Stephanie:
Welcome. The "Python idea" here is to allow a broader range of types as
keys to a dictionary. The gap appears to be that certain types (like
set) "don't work" as keys (or rather their identities not values work),
but this is a misunderstanding. A set is mutable: it is as if, in an
ordinary dictionary (lexically sorted), one were to allow changes to the
spelling of a word while keping the definition. It's not unreasonable to
do, but the entry is now potentially in the wrong place and ought to be
re-inserted so someone can find it.
Others have rightly suggested python-list as a place you could explore
how to construct the data structure you need, using existing features of
Python.
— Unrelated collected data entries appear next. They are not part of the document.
/-- A code with its sign bit. -/
def Fmt.signed (f : Fmt) (neg : Bool) (c : Nat) : Nat := if neg then c + 2 ^ (f.width - 1) else c

/-- An exact value: NaN (signalling or quiet), infinity, or (−1)^neg × man × 2^exp. -/
inductive FVal where
  | nan (signalling : Bool)
  | inf (neg : Bool)
  | fin (neg : Bool) (man : Nat) (exp : Int)
  deriving DecidableEq, Repr

/-- The value of a code (R31, R33). -/
def Fmt.decode (f : Fmt) (c : Nat) : FVal :=
  let neg := decide (c / 2 ^ (f.width - 1) % 2 = 1)
  let e := c / 2 ^ f.mbits % 2 ^ f.ebits
  let m := c % 2 ^ f.mbits
  let sp := e = 2 ^ f.ebits - 1
  if f.hasInf && decide sp && decide (m = 0) then .inf neg
  else if f.hasInf && decide sp then
    .nan (decide (f ≠ .e5m2) && decide (m / 2 ^ (f.mbits - 1) = 0))
  else if decide (f = .e4m3) && decide sp && decide (m = 7) then .nan false
  else if e = 0 then .fin neg m (1 - (f.bias : Int) - f.mbits)
  else .fin neg (m + 2 ^ f.mbits) ((e : Int) - f.bias - f.mbits)

/-- Rounding modes of R38. -/
inductive RMode where
  | rne | rtz | rdn | rup | sr
  deriving DecidableEq, Repr

/-- The mode that a stored value of STATUS.rm names (R38). -/
def RMode.ofCode : Nat → RMode
  | 1 => .rtz | 2 => .rdn | 3 => .rup | 4 => .sr | _ => .rne

/-- R38, R45: whether the magnitude steps up, from the part `rem / 2^sh` of one unit below the last kept bit. -/
def stepsUp (rm : RMode) (draw : Nat) (neg : Bool) (kept rem sh : Nat) : Bool :=
  match rm with
  | .rne => decide (2 * rem > 2 ^ sh) || (decide (2 * rem = 2 ^ sh) && decide (kept % 2 = 1))
  | .rtz => false
  | .rdn => neg && decide (rem ≠ 0)
  | .rup => !neg && decide (rem ≠ 0)
  | .sr => decide (rem * 2 ^ 16 / 2 ^ sh > draw)

/-- The magnitude `man × 2^exp` rounded to a multiple of 2^q: the multiple, and whether it differs. -/
def roundAt (rm : RMode) (draw : Nat) (neg : Bool) (man : Nat) (exp q : Int) : Nat × Bool :=
  if q ≤ exp then (man * 2 ^ (exp - q).toNat, false)
  else
    let sh := (q - exp).toNat
    let k := man / 2 ^ sh
    let r := man % 2 ^ sh
    ((if stepsUp rm draw neg k r sh then k + 1 else k), decide (r ≠ 0))

/-- R39 step 2 and R41: the code that an overflow of the stated sign gives; `o` is the option bit. -/
def Fmt.overflowCode (f : Fmt) (rm : RMode) (o neg : Bool) : Nat :=
  let big := f.signed neg f.maxCode
  let inf := f.signed neg f.infCode
  match f with
  | .e3m2 | .e2m3 | .e2m1 => big
  | .e4m3 => if o then f.nan else big
  | .e5m2 | .f32 | .f16 | .bf16 =>
    if decide (f = .e5m2) && !o then big
    else match rm with
      | .rne | .sr => inf
      | .rtz => big
      | .rdn => if neg then inf else big
      | .rup => if neg then big else inf

/-- R39, R44, R45: one rounding of the exact value (−1)^neg × man × 2^exp to a format, with its flags. -/
def Fmt.round (f : Fmt) (rm : RMode) (o : Bool) (draw : Nat) (neg : Bool) (man : Nat) (exp : Int) : Nat × FlagSet :=
  if man = 0 then (f.signed neg 0, 0#5)
  else
    let qn : Int := exp + Nat.log2 man - f.mbits
    let emin : Int := 1 - (f.bias : Int)
    let qs : Int := emin - f.mbits
    let q := max qn qs
    let (k, inx) := roundAt rm draw neg man exp q
    let (kn, _) := roundAt rm draw neg man exp qn
    -- tiny (R44): kn × 2^qn lies below 2^emin
    let tiny := decide (qn < emin) && decide (kn < 2 ^ (emin - qn).toNat)
    -- the code of k × 2^q, exponent and mantissa running on
    let code := k + (q - qs).toNat * 2 ^ f.mbits
    if code > f.maxCode then (f.overflowCode rm o neg, flOverflow ||| flInexact)
    else (f.signed neg code, flIf (tiny && inx) flUnderflow ||| flIf inx flInexact)

/-- The exact sum of two finite values with R43's sign of an exact zero. -/
def finAdd (rm : RMode) (n1 : Bool) (m1 : Nat) (e1 : Int) (n2 : Bool) (m2 : Nat) (e2 : Int) : Bool × Nat × Int :=
  let e := min e1 e2
  let a : Int := m1 * 2 ^ (e1 - e).toNat
  let b : Int := m2 * 2 ^ (e2 - e).toNat
  let t := (if n1 then -a else a) + (if n2 then -b else b)
  if t = 0 then ((if n1 = n2 then n1 else decide (rm = .rdn)), 0, e)
  else (decide (t < 0), t.natAbs, e)

/-- The value is a signalling NaN (R33). -/
def FVal.isSNaN : FVal → Bool
  | .nan s => s
  | _ => false

def FVal.isNaN : FVal → Bool
  | .nan _ => true
  | _ => false

/-- R33, R113: the canonical NaN, invalid where an operand was signalling. -/
def nanOf (f : Fmt) (sig : Bool) : Nat × FlagSet := (f.nan, flIf sig flInvalid)

/-- R112, R113: Round(x + y) of two values in a format. -/
def addVal (f : Fmt) (rm : RMode) (o : Bool) (draw : Nat) (x y : FVal) : Nat × FlagSet :=
  match x, y with
  | .fin n1 m1 e1, .fin n2 m2 e2 =>
    let (n, m, e) := finAdd rm n1 m1 e1 n2 m2 e2
    f.round rm o draw n m e
  | .inf n1, .inf n2 => if n1 = n2 then (f.signed n1 f.infCode, 0#5) else (f.nan, flInvalid)
  | .inf n1, .fin _ _ _ => (f.signed n1 f.infCode, 0#5)
  | .fin _ _ _, .inf n2 => (f.signed n2 f.infCode, 0#5)
  | a, b => nanOf f (a.isSNaN || b.isSNaN)

/-- The value with the opposite sign. -/
def FVal.neg : FVal → FVal
  | .nan s => .nan s
  | .inf n => .inf (!n)
  | .fin n m e => .fin (!n) m e

/-- The value without its sign. -/
def FVal.abs : FVal → FVal
  | .nan s => .nan s
  | .inf _ => .inf false
  | .fin _ m e => .fin false m e

/-- The exact product, `none` for 0 × ∞; both operands must not be NaN. -/
def mulExact : FVal → FVal → Option FVal
  | .fin n1 m1 e1, .fin n2 m2 e2 => some (.fin (n1 != n2) (m1 * m2) (e1 + e2))
  | .inf n1, .inf n2 => some (.inf (n1 != n2))
  | .inf n1, .fin n2 m _ => if m = 0 then none else some (.inf (n1 != n2))
  | .fin n1 m _, .inf n2 => if m = 0 then none else some (.inf (n1 != n2))
  | .nan s, _ => some (.nan s)
  | _, .nan s => some (.nan s)

/-- A value delivered in a format, rounding where it is finite. -/
def roundVal (f : Fmt) (rm : RMode) (o : Bool) (draw : Nat) : FVal → Nat × FlagSet
  | .fin n m e => f.round rm o draw n m e
  | .inf n => (f.signed n f.infCode, 0#5)
  | .nan s => nanOf f s

/-- R112, R113: Round(x × y). -/
def mulVal (f : Fmt) (rm : RMode) (draw : Nat) (x y : FVal) : Nat × FlagSet :=
  if x.isNaN || y.isNaN then nanOf f (x.isSNaN || y.isSNaN)
  else match mulExact x y with
    | none => (f.nan, flInvalid)
    | some p => roundVal f rm false draw p

/-- R117: Round(x × y + z) with one rounding; 0 × ∞ is invalid whatever z. -/
def fmaVal (f : Fmt) (rm : RMode) (draw : Nat) (x y z : FVal) : Nat × FlagSet :=
  if x.isNaN || y.isNaN then nanOf f (x.isSNaN || y.isSNaN || z.isSNaN)
  else match mulExact x y with
    | none => (f.nan, flInvalid)
    | some p => addVal f rm false draw p z

/-- R112, R113: Round(x ÷ y). The quotient is carried to 70 bits and one sticky bit below them. -/
def divVal (f : Fmt) (rm : RMode) (draw : Nat) (x y : FVal) : Nat × FlagSet :=
  match x, y with
  | .fin n1 m1 e1, .fin n2 m2 e2 =>
    if m2 = 0 then
      if m1 = 0 then (f.nan, flInvalid) else (f.signed (n1 != n2) f.infCode, 0#5)
    else
      let k := 70 + Nat.log2 m2
      let q := m1 * 2 ^ k / m2
      let r := m1 * 2 ^ k % m2
      f.round rm false draw (n1 != n2) (2 * q + (if r = 0 then 0 else 1)) (e1 - e2 - k - 1)
  | .inf n1, .fin n2 _ _ => (f.signed (n1 != n2) f.infCode, 0#5)
  | .fin n1 _ _, .inf n2 => (f.signed (n1 != n2) 0, 0#5)
  | .inf _, .inf _ => (f.nan, flInvalid)
  | a, b => nanOf f (a.isSNaN || b.isSNaN)

/-- The integer square root, one result bit for each unit of fuel, from bit `fuel − 1` down. -/
def isqrtAux : Nat → Nat → Nat → Nat
  | 0, _, acc => acc
  | fuel + 1, n, acc =>
    let t := acc + 2 ^ fuel
    isqrtAux fuel n (if t * t ≤ n then t else acc)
However, I'll just mention that frozenset is worth a look.
Jeff Allen
On 17/03/2019 16:35, Savant Of Illusions wrote:
I am in desperate need of a dict similar structure that allows sets
and/or dicts as keys /and/ values. My application is NLP conceptual
plagiarism detection. Dealing with infinite grammars communicating
illogical concepts. Would be even better if keys could nest the same
data structure, e.g. set(s) or dict(s) in set(s) or dict(s) of the
set(s) or dict(s) as key(s).
In order to detect conceptual plagiarism, I need to populate a data
structure with if/then equivalents as a decision tree. But my
equivalents have potentially infinite ways of arranging them
syntactically/and/ semantically.
A dict having keys with identical set values treats each key as a
distinct element. I am dealing with semantics or elemental equivalents
and many different statements treated as equivalent statements
involving if/then (key/value) or a implies b, where a and/or b can be
an element or an if/then as an element. Modeling the syntactic
equivalences of such claims is paramount, and in order to do that, I
need the data structure.
Hello, I am Stephanie. I have never contributed to any open source. I
am about intermediate at python and I am a self-directed
learner/hobbyist. I am trying to prove with my code that a particular
very famous high profile pop debate intellectual is plagiarizing
Anders Breivik. I can show it via observation, but his dishonesty is
dispersed among many different talks/lectures. I am dealing with a
large number of speaking hours as transcripts containing breadcrumbs
that are very difficult for a human to piece together as having come
from the manifesto which is 1515 pages and about half copied from
other sources. The concepts stolen are rearrangements and
reorganizations of the same identical claims and themes. He
occasionally uses literal string plagiarism but not very much at once.
He is very good at elaboration which makes it even more difficult.